TASK OBJECTIVE ▸
Using the records below, quote only the span that opens with the line containing "that are on. -/" and closes with the line containing "decode 0b0000_0000_1110_0000 = .instr", exactly and inclusively.

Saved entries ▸

-- ==== Sys2Proof/Tests/Slice0.lean ====
section
/-! SUPPORT. The model's own tests, by decide, and a witness for the hypotheses of each obligation that has some. The expected
results are those of spec/95_test_vectors.md (each comment gives the vector's id) or are worked out from the rule named. -/

namespace Sys2Proof.Tests

open Sys2Proof Sys2Proof.Machine

/-! ### Helpers -/

/-- The reset state with the word `w` at 0x200, as 95_test_vectors.md's convention has it. -/
def start (w : Nat) : State := State.reset.withFetchWord 16 w

/-- What `f` sees of the state after one step; `none` if the model stops or refuses. -/
def look {α : Type} (s : State) (f : State → α) : Option α :=
  match step s with
  | .next t => some (f t)
  | _ => none

/-- The record a step leaves latched, as (code, pc, word), with nothing else changed. -/
def faultSeen (s : State) : Option (Nat × Nat × Option Word) :=
  match step s with
  | .next t =>
    match t.mode with
    | .faulted r => if t = { s with mode := t.mode } then some (r.code.toNat, r.pc.toNat, r.word) else none
    | _ => none
  | _ => none

/-- The columns `0` to `63` of row `row` that are on. -/
def litColumns (s : State) (row : Nat) : List Nat := (List.range 64).filter fun c => pixel s.disp c row

/-- The other value of RSUB_UNDERFLOW_FAULTS. -/
def faultingParameters : Parameters := { rsubFaults := true }

/-- A FONT that differs from the default in byte 0: 0x0F for 0xF0. -/
def otherFont : Parameters := { font := standardFont.set 0 0x0F }

/-! ### Decoding: words written out from the patterns of 30_encoding.md R55, for every constructor -/

theorem test_decode_system :
    decode 0b0000_0000_1110_0000 = .instr .cls ∧ encode .cls = 0b0000_0000_1110_0000 ∧
    decode 0b0000_0000_1110_1110 = .instr .ret ∧ encode .ret = 0b0000_0000_1110_1110 := by decide

theorem test_decode_control :
    decode 0b0001_0010_0011_0100 = .instr (.jp 0x234) ∧ decode 0b0010_0010_0000_1000 = .instr (.call 0x208) ∧
    decode 0b1011_0011_0000_0000 = .instr (.jpV0 0x300) := by decide

theorem test_decode_skips :
    decode 0b0011_0001_0000_0000 = .instr (.seImm 1 0x00) ∧ decode 0b0100_0010_0000_0110 = .instr (.sneImm 2 0x06) ∧
    decode 0b0101_0011_0100_0000 = .instr (.seReg 3 4) ∧ decode 0b1001_0011_0100_0000 = .instr (.sneReg 3 4) := by
  decide

theorem test_decode_loads :
    decode 0b0110_0001_0000_1010 = .instr (.ldImm 1 0x0A) ∧ decode 0b0111_0001_1111_1111 = .instr (.addImm 1 0xFF) ∧
    decode 0b1100_0001_0000_1111 = .instr (.rnd 1 0x0F) ∧ decode 0b1010_0011_0000_0000 = .instr (.ldI 0x300) := by
  decide

theorem test_decode_alu :
    decode 0b1000_0001_0010_0000 = .instr (.ldReg 1 2) ∧ decode 0b1000_0001_0010_0001 = .instr (.orReg 1 2) ∧
    decode 0b1000_0001_0010_0010 = .instr (.andReg 1 2) ∧ decode 0b1000_0001_0010_0011 = .instr (.xorReg 1 2) ∧
    decode 0b1000_0001_0010_0100 = .instr (.addReg 1 2) ∧ decode 0b1000_0001_0010_0101 = .instr (.subReg 1 2) ∧
    decode 0b1000_0001_1010_0110 = .instr (.shr 1 10) ∧ decode 0b1000_0001_0010_0111 = .instr (.subn 1 2) ∧
    decode 0b1000_1111_1111_1110 = .instr (.shl 15 15) := by decide

theorem test_decode_display_and_keys :
    decode 0b1101_0001_0010_0101 = .instr (.drw 1 2 5) ∧ decode 0b1110_0011_1001_1110 = .instr (.skp 3) ∧
    decode 0b1110_0011_1010_0001 = .instr (.sknp 3) := by decide

theorem test_decode_misc :
    decode 0b1111_0001_0000_0111 = .instr (.ldVxDt 1) ∧ decode 0b1111_0000_0000_1010 = .instr (.ldVxK 0) ∧
    decode 0b1111_0000_0001_0101 = .instr (.ldDtVx 0) ∧ decode 0b1111_0010_0001_1000 = .instr (.ldStVx 2) ∧
    decode 0b1111_0010_0001_1110 = .instr (.addIVx 2) ∧ decode 0b1111_1010_0010_1001 = .instr (.ldFVx 10) ∧
    decode 0b1111_1010_0011_0011 = .instr (.ldBVx 10) ∧ decode 0b1111_0001_0101_0101 = .instr (.ldMemVx 1) ∧
    decode 0b1111_0010_0110_0101 = .instr (.ldVxMem 2) := by decide

/-- The encoder gives the same words back, one per format (30_encoding.md R53). -/
theorem test_encode :
    encode (.call 0x208) = 0x2208 ∧ encode (.rnd 1 0x0F) = 0xC10F ∧ encode (.shr 1 10) = 0x81A6 ∧
    encode (.drw 1 2 5) = 0xD125 ∧ encode (.sknp 3) = 0xE3A1 ∧ encode (.ldVxMem 2) = 0xF265 ∧
    encodeBytes (.ldImm 1 0x0A) = [0x61, 0x0A] := by decide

RESULT OF THE TASK ▸
/-- The columns `0` to `63` of row `row` that are on. -/
def litColumns (s : State) (row : Nat) : List Nat := (List.range 64).filter fun c => pixel s.disp c row

/-- The other value of RSUB_UNDERFLOW_FAULTS. -/
def faultingParameters : Parameters := { rsubFaults := true }

/-- A FONT that differs from the default in byte 0: 0x0F for 0xF0. -/
def otherFont : Parameters := { font := standardFont.set 0 0x0F }

/-! ### Decoding: words written out from the patterns of 30_encoding.md R55, for every constructor -/

theorem test_decode_system :
    decode 0b0000_0000_1110_0000 = .instr .cls ∧ encode .cls = 0b0000_0000_1110_0000 ∧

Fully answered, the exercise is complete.